From 980fc32c97575dbe1158aa3896622b8dfba1a5c5 Mon Sep 17 00:00:00 2001
From: Laura DeCicco <ldecicco@usgs.gov>
Date: Wed, 8 Jan 2014 13:50:15 -0600
Subject: [PATCH] Added option to get extended qw results from NWIS.

---
 R/constructNWISURL.r      | 10 +++++--
 R/retrieveNWISqwData.r    | 56 ++++++++++++++++++++++++++++++---------
 man/constructNWISURL.Rd   |  7 ++++-
 man/retrieveNWISqwData.Rd |  7 ++++-
 4 files changed, 63 insertions(+), 17 deletions(-)

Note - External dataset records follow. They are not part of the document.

-- ==== Sys2Proof/Certificates/Slice0/Obligations.lean ====
section
/-! DEFINITION. The statements for the provers. A statement about an instruction gives the next state as an update of
the state before: every field it does not name is unchanged. -/

open Sys2Proof Sys2Proof.Machine

/-! ### Encoding (30_encoding.md) -/

/-- Decoding undoes encoding for every instruction at every operand; a word decodes only to an instruction its source
may hold; and every instruction has a word in each source that may hold it (R90, R94, R100, R104). -/
def Obligations.DecodeUndoesEncode : Prop :=
  (∀ i : Instr, decode (encode i) = .ok i) ∧
  (∀ (c : Code) (i : Instr), decode c = .ok i → i.wellFormedFor c.source = true) ∧
  (∀ (i : Instr) (src : Source), i.wellFormedFor src = true → ∃ c : Code, c.source = src ∧ decode c = .ok i)

/-- Every host command word decodes, by its top four bits alone, and the fields are the bits R93 names (R92, R98). -/
def Obligations.HostWordsDecodeByOpAlone : Prop :=
  ∀ w : CmdWord,
    let op := w.toNat / 2 ^ 28
    let c := decide (w.toNat / 2 ^ 24 % 2 = 1)
    let y := BitVec.ofNat 12 (w.toNat / 2 ^ 12 % 2 ^ 12)
    let x := BitVec.ofNat 12 (w.toNat % 2 ^ 12)
    decode (.host w) = .ok
      (if op = 0 then .nop
       else if op = 1 then .init
       else if op = 2 then .clear c
       else if op = 3 then .setPixel x y c
       else if op = 4 then .display
       else if op = 5 then .xlate x y
       else if op = 6 then .illegal6
       else if op = 7 then .illegal7
       else if op = 8 then .illegal8
       else if op = 9 then .illegal9
       else if op = 10 then .illegalA
       else if op = 11 then .illegalB
       else if op = 12 then .illegalC
       else if op = 13 then .illegalD
       else if op = 14 then .illegalE
       else .illegalF)

/-- The table entries that decode are `END`, `CMD b` and `DATA b`, and no others (R100). -/
def Obligations.TableEntriesDecodeToThree : Prop :=
  ∀ (e : Entry) (i : Instr), decode (.table e) = .ok i ↔
    (e.toNat = 0 ∧ i = .endSeq) ∨
    (∃ b : Byte, e.toNat = 0x1000 + b.toNat ∧ i = .cmd b) ∨
    (∃ b : Byte, e.toNat = 0x2000 + b.toNat ∧ i = .data b)

/-- The micro-operation codes that decode are those of R104's table, and no others. -/
def Obligations.MicroCodesDecodeToEight : Prop :=
  ∀ (e : Entry) (i : Instr), decode (.micro e) = .ok i ↔
    (∃ b : Byte, e.toNat = 0x1000 + b.toNat ∧ i = .cmd b) ∨
    (∃ b : Byte, e.toNat = 0x2000 + b.toNat ∧ i = .data b) ∨
    (e.toNat = 0x8000 ∧ i = .resetPulse) ∨
    (∃ a : Bool, e.toNat = 0x9000 + a.toNat ∧ i = .setRstLevel a) ∨
    (e.toNat = 0xA000 ∧ i = .sendBuffer) ∨
    (e.toNat = 0xB000 ∧ i = .lutBuild) ∨
    (∃ c : Bool, e.toNat = 0xC000 + c.toNat ∧ i = .fbFill c) ∨
    (e.toNat = 0xD000 ∧ i = .fbSetbit)

/-- Words the spec writes out (95_test_vectors.md section 3.1, R100, R104) decode to what they stand for. -/
def Obligations.SpecWordsDecode : Prop :=
  decode (.host 0x3112B18F#32) = .ok (.setPixel 399#12 299#12 true) ∧
  decode (.host 0x2E000000#32) = .ok (.clear false) ∧
  decode (.host 0x5100000A#32) = .ok (.xlate 10#12 0#12) ∧
  decode (.host 0x0ABCDEF0#32) = .ok .nop ∧
  decode (.host 0x7FFFFFFF#32) = .ok .illegal7 ∧
  decode (.table 0x20A5#16) = .ok (.data 0xA5#8) ∧
  decode (.table 0x1100#16) = .error .reservedBits ∧
  decode (.micro 0xC001#16) = .ok (.fbFill true)

/-- The check of a protocol table is R102's three clauses, and a configuration with a table that breaks them is refused
at every step. -/
def Obligations.TableCheckIsWellFormedness : Prop :=
  (∀ t : List Entry, tableWf t = true ↔
    (1 ≤ t.length ∧ t.length ≤ 65536) ∧
    (∀ k, k < t.length → (t[k]? = some 0x0000#16 ↔ k + 1 = t.length)) ∧
    (∀ k e, k + 1 < t.length → t[k]? = some e →
      (e.toNat / 2 ^ 12 = 1 ∨ e.toNat / 2 ^ 12 = 2) ∧ e.toNat / 2 ^ 8 % 2 ^ 4 = 0)) ∧
  ∀ s : State,
    tableWf s.cfg.initSeq = false ∨ tableWf s.cfg.frameStartSeq = false ∨ tableWf s.cfg.frameCommitSeq = false →
    step s = .refused .illFormedConfig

diff --git a/R/constructNWISURL.r b/R/constructNWISURL.r
index f9695c6c..b57c557a 100644
--- a/R/constructNWISURL.r
+++ b/R/constructNWISURL.r
@@ -13,6 +13,7 @@
 #' @param format string, can be "tsv" or "xml", and is only applicable for daily and unit value requests.  "tsv" returns results faster, but there is a possiblitiy that an incomplete file is returned without warning. XML is slower, 
 #' but will offer a warning if the file was incomplete (for example, if there was a momentary problem with the internet connection). It is possible to safely use the "tsv" option, 
 #' but the user must carefully check the results to see if the data returns matches what is expected. The default is therefore "xml". 
+#' @param expanded logical defaults to FALSE. If TRUE, retrieves additional information, only applicable for qw data.
 #' @param interactive logical Option for interactive mode.  If TRUE, there is user interaction for error handling and data checks.
 #' @keywords data import USGS web service
 #' @return url string
@@ -28,7 +29,7 @@
 #' url_qw <- constructNWISURL(siteNumber,c('01075','00029','00453'),startDate,endDate,'qw')
 #' url_wqp <- constructNWISURL(siteNumber,c('01075','00029','00453'),startDate,endDate,'wqp')
 #' url_daily_tsv <- constructNWISURL(siteNumber,pCode,startDate,endDate,'dv',statCd=c("00003","00001"),format="tsv")
-constructNWISURL <- function(siteNumber,parameterCd,startDate,endDate,service,statCd="00003", format="xml",interactive=TRUE){
+constructNWISURL <- function(siteNumber,parameterCd,startDate,endDate,service,statCd="00003", format="xml",expanded=FALSE,interactive=TRUE){
 
   startDate <- formatCheckDate(startDate, "StartDate", interactive=interactive)
   endDate <- formatCheckDate(endDate, "EndDate", interactive=interactive)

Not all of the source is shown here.